_Aim of the exercise_. In the entries below, the lines from the one with "theorem B16D.symbol_agree (x" through the one with "theorem applySymbol_agree (x" are to be copied exactly; both ends count.
━━━ Data for this task ━━━
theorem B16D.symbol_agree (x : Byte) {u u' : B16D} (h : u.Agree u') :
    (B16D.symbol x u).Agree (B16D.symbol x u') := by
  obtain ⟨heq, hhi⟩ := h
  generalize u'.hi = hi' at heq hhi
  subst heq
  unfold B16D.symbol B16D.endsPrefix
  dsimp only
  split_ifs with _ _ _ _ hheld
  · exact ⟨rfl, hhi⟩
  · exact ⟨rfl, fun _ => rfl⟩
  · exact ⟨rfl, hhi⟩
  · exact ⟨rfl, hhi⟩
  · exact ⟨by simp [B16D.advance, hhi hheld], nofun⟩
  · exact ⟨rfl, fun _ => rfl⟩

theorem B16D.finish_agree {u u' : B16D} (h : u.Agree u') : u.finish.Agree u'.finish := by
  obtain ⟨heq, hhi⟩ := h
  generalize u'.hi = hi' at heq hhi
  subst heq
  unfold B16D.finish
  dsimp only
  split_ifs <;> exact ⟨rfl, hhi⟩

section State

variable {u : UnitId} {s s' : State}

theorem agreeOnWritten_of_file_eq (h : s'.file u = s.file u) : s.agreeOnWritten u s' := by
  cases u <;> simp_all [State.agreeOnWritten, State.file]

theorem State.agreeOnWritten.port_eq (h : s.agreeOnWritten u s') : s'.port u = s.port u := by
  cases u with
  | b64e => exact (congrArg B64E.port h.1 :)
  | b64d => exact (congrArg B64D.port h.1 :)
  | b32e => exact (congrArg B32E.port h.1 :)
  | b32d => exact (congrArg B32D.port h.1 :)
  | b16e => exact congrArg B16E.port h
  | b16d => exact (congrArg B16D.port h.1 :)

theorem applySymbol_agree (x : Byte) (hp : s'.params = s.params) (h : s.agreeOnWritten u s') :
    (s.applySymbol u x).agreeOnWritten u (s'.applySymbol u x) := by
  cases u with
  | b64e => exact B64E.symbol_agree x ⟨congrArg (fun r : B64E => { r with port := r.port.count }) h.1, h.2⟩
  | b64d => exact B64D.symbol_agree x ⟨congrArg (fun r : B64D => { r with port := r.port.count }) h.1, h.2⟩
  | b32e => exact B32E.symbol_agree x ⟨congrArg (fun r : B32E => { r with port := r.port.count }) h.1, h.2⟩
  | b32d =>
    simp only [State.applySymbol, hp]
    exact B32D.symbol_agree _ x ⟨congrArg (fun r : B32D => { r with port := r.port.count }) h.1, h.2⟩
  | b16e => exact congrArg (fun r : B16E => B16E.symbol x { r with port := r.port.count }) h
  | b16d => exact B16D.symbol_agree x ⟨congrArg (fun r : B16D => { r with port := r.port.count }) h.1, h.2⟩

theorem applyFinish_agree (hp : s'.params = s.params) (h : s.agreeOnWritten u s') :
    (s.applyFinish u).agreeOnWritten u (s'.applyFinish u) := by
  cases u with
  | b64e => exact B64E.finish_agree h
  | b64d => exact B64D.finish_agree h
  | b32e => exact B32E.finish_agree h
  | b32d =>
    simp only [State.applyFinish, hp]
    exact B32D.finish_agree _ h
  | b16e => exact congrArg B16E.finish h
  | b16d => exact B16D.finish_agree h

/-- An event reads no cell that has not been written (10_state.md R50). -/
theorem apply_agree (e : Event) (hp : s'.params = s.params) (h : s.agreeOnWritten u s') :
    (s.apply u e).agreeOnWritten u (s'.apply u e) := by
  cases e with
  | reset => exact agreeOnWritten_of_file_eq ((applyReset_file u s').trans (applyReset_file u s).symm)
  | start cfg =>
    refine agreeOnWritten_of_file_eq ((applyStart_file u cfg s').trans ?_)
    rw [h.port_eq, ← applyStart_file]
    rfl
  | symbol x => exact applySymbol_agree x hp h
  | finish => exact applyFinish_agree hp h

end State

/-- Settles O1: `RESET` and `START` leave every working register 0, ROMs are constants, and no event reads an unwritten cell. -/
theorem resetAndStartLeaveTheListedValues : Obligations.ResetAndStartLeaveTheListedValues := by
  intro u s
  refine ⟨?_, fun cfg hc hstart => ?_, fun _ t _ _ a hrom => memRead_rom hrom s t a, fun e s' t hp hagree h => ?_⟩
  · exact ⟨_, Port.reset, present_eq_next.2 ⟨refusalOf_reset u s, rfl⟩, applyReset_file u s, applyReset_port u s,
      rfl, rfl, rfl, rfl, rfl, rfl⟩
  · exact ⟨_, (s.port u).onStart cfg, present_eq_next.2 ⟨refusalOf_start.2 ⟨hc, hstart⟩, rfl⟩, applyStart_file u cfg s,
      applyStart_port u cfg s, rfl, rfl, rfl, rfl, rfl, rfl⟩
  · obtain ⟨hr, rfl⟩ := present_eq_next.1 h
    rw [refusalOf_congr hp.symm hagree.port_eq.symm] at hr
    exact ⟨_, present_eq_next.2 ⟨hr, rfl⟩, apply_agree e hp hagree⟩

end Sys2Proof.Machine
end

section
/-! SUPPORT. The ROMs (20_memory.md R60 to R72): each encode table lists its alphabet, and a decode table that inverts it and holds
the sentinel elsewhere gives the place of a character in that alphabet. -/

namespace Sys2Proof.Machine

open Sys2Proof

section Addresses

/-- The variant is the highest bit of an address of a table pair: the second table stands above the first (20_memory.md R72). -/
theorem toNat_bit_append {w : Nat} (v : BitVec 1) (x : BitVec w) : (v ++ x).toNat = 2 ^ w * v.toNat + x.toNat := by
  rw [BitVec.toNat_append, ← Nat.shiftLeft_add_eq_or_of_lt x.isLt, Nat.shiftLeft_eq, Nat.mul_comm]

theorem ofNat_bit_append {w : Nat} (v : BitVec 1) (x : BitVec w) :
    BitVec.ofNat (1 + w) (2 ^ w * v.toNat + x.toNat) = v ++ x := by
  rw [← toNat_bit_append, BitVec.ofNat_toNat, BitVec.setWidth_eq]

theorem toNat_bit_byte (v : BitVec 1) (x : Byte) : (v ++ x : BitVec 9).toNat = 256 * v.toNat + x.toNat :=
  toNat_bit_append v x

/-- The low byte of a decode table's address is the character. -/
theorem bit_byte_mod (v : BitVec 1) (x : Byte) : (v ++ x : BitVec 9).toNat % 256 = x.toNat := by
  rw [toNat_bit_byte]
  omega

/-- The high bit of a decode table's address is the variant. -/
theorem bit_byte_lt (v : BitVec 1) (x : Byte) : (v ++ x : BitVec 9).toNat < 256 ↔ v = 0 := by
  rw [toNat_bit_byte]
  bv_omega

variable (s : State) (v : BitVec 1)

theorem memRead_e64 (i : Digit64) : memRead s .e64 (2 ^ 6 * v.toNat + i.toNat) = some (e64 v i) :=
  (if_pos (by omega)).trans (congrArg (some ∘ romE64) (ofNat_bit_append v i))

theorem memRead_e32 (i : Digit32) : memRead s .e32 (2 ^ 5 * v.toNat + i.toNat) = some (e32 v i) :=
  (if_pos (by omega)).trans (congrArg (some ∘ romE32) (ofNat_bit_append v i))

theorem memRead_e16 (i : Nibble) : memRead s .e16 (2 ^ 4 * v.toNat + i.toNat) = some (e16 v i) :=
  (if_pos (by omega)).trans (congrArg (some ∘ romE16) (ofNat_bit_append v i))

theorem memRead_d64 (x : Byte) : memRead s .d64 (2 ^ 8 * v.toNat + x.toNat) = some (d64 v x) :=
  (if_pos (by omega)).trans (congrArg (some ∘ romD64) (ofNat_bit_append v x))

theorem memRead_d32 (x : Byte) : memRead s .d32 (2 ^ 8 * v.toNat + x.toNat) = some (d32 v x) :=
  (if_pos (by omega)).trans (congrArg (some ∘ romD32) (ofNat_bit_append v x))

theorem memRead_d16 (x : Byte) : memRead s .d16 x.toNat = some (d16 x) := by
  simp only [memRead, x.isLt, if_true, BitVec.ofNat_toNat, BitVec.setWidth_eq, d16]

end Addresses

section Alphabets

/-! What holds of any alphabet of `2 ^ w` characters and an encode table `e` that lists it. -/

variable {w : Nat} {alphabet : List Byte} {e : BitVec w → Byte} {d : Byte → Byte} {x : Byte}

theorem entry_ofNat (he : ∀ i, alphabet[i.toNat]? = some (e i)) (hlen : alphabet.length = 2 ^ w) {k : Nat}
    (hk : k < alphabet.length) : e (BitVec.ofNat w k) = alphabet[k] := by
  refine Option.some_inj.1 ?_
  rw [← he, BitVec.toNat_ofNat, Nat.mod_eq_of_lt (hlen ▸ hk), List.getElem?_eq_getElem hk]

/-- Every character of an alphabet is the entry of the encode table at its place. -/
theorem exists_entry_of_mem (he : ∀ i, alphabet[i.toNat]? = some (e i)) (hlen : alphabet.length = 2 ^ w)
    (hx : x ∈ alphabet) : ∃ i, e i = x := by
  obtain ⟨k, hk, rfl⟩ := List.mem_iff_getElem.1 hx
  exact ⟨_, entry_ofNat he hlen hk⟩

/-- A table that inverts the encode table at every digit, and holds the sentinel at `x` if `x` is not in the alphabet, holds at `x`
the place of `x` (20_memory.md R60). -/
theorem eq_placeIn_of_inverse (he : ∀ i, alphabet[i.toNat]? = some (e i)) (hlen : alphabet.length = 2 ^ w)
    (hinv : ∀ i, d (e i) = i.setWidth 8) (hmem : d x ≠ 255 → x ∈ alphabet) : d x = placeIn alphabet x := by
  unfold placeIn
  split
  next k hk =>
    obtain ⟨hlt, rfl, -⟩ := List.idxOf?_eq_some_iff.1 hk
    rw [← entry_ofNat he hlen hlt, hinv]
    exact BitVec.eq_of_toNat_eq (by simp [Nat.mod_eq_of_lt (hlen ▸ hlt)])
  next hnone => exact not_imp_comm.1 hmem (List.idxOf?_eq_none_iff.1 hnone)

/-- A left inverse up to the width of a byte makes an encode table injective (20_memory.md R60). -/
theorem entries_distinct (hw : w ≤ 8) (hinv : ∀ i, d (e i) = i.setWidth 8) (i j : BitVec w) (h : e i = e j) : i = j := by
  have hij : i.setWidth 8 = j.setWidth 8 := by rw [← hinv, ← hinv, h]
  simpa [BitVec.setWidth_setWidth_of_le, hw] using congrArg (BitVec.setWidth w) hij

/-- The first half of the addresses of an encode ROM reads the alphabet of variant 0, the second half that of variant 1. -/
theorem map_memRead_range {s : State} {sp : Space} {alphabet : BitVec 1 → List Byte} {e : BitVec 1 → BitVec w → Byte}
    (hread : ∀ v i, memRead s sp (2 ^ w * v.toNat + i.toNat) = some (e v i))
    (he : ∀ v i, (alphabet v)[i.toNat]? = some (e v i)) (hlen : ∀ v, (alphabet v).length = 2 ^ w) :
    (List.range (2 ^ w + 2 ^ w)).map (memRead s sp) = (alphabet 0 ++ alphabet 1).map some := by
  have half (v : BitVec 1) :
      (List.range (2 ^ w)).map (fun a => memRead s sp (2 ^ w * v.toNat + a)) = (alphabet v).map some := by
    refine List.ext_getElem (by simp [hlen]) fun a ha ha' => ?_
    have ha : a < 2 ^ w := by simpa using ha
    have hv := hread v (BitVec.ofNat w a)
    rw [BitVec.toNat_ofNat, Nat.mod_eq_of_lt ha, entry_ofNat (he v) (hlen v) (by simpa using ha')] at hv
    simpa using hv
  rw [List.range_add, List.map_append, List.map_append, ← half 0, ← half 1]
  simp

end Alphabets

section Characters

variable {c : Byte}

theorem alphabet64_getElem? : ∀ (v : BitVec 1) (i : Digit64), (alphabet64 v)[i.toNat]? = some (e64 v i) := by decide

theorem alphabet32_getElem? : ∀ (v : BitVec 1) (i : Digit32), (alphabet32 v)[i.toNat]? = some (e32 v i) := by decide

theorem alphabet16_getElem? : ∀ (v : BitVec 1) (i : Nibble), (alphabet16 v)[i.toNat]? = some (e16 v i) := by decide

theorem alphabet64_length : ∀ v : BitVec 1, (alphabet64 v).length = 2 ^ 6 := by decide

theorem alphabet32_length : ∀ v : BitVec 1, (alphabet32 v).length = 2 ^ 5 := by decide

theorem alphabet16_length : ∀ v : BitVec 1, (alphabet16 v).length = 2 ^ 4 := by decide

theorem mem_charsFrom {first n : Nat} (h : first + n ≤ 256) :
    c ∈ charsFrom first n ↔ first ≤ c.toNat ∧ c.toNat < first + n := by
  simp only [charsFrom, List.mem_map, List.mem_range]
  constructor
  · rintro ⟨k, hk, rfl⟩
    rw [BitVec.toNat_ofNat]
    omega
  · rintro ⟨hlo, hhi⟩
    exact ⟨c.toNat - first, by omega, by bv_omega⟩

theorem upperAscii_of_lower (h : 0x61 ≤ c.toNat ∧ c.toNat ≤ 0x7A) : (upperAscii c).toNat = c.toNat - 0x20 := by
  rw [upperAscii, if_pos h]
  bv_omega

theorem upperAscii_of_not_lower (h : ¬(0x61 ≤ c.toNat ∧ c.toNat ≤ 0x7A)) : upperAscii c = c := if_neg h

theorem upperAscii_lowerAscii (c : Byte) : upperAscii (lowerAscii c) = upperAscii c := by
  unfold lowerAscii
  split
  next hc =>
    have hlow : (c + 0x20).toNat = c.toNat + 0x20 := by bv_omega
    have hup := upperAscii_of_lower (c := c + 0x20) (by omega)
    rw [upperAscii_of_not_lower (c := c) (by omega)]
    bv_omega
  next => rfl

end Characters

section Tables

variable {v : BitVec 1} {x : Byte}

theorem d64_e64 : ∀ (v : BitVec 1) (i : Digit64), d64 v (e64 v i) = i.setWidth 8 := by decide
━━━
━━━ Data for this task ━━━
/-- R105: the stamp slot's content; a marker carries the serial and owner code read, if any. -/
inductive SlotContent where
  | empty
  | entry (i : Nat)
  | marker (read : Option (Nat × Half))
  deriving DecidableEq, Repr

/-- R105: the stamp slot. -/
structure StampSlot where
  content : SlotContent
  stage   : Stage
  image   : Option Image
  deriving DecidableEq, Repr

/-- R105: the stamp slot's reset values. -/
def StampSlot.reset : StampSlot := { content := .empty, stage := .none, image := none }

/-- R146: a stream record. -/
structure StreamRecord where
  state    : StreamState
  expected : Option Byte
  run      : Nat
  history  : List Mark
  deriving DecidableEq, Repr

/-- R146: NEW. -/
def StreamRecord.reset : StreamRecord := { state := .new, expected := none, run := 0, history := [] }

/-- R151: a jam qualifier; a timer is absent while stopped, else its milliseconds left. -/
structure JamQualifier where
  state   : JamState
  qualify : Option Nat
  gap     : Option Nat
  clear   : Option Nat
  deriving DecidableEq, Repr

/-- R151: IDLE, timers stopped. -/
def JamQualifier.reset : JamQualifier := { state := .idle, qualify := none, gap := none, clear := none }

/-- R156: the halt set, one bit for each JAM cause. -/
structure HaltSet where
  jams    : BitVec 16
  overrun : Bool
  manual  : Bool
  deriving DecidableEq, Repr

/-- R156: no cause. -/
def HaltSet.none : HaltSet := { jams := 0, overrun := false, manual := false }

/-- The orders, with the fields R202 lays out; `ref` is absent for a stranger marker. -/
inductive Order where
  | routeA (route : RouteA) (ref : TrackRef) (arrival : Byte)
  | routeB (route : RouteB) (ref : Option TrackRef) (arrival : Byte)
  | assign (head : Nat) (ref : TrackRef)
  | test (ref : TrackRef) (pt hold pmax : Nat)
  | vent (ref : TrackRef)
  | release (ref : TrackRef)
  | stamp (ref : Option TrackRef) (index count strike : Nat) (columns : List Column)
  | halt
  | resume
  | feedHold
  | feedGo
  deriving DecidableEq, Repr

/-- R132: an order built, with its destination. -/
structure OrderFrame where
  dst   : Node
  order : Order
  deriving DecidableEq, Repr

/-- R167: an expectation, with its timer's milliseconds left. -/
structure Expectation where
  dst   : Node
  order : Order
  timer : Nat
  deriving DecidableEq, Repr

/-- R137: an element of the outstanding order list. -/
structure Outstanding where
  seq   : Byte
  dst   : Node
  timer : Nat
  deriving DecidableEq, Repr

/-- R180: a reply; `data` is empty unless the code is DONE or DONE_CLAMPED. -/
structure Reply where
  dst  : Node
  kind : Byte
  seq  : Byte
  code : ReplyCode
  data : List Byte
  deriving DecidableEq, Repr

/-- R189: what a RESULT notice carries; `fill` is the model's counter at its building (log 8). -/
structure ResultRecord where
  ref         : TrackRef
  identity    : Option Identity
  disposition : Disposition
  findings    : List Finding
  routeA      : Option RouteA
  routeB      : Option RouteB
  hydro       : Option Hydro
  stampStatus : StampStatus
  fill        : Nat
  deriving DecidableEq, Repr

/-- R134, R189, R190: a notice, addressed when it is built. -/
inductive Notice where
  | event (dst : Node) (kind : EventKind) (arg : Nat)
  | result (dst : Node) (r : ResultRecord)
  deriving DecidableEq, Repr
━━━
_Solution_.
theorem B16D.symbol_agree (x : Byte) {u u' : B16D} (h : u.Agree u') :
    (B16D.symbol x u).Agree (B16D.symbol x u') := by
  obtain ⟨heq, hhi⟩ := h
  generalize u'.hi = hi' at heq hhi
  subst heq
  unfold B16D.symbol B16D.endsPrefix
  dsimp only
  split_ifs with _ _ _ _ hheld
  · exact ⟨rfl, hhi⟩
  · exact ⟨rfl, fun _ => rfl⟩
  · exact ⟨rfl, hhi⟩
  · exact ⟨rfl, hhi⟩
  · exact ⟨by simp [B16D.advance, hhi hheld], nofun⟩
  · exact ⟨rfl, fun _ => rfl⟩

theorem B16D.finish_agree {u u' : B16D} (h : u.Agree u') : u.finish.Agree u'.finish := by
  obtain ⟨heq, hhi⟩ := h
  generalize u'.hi = hi' at heq hhi
  subst heq
  unfold B16D.finish
  dsimp only
  split_ifs <;> exact ⟨rfl, hhi⟩

section State

variable {u : UnitId} {s s' : State}

theorem agreeOnWritten_of_file_eq (h : s'.file u = s.file u) : s.agreeOnWritten u s' := by
  cases u <;> simp_all [State.agreeOnWritten, State.file]

theorem State.agreeOnWritten.port_eq (h : s.agreeOnWritten u s') : s'.port u = s.port u := by
  cases u with
  | b64e => exact (congrArg B64E.port h.1 :)
  | b64d => exact (congrArg B64D.port h.1 :)
  | b32e => exact (congrArg B32E.port h.1 :)
  | b32d => exact (congrArg B32D.port h.1 :)
  | b16e => exact congrArg B16E.port h
  | b16d => exact (congrArg B16D.port h.1 :)

theorem applySymbol_agree (x : Byte) (hp : s'.params = s.params) (h : s.agreeOnWritten u s') :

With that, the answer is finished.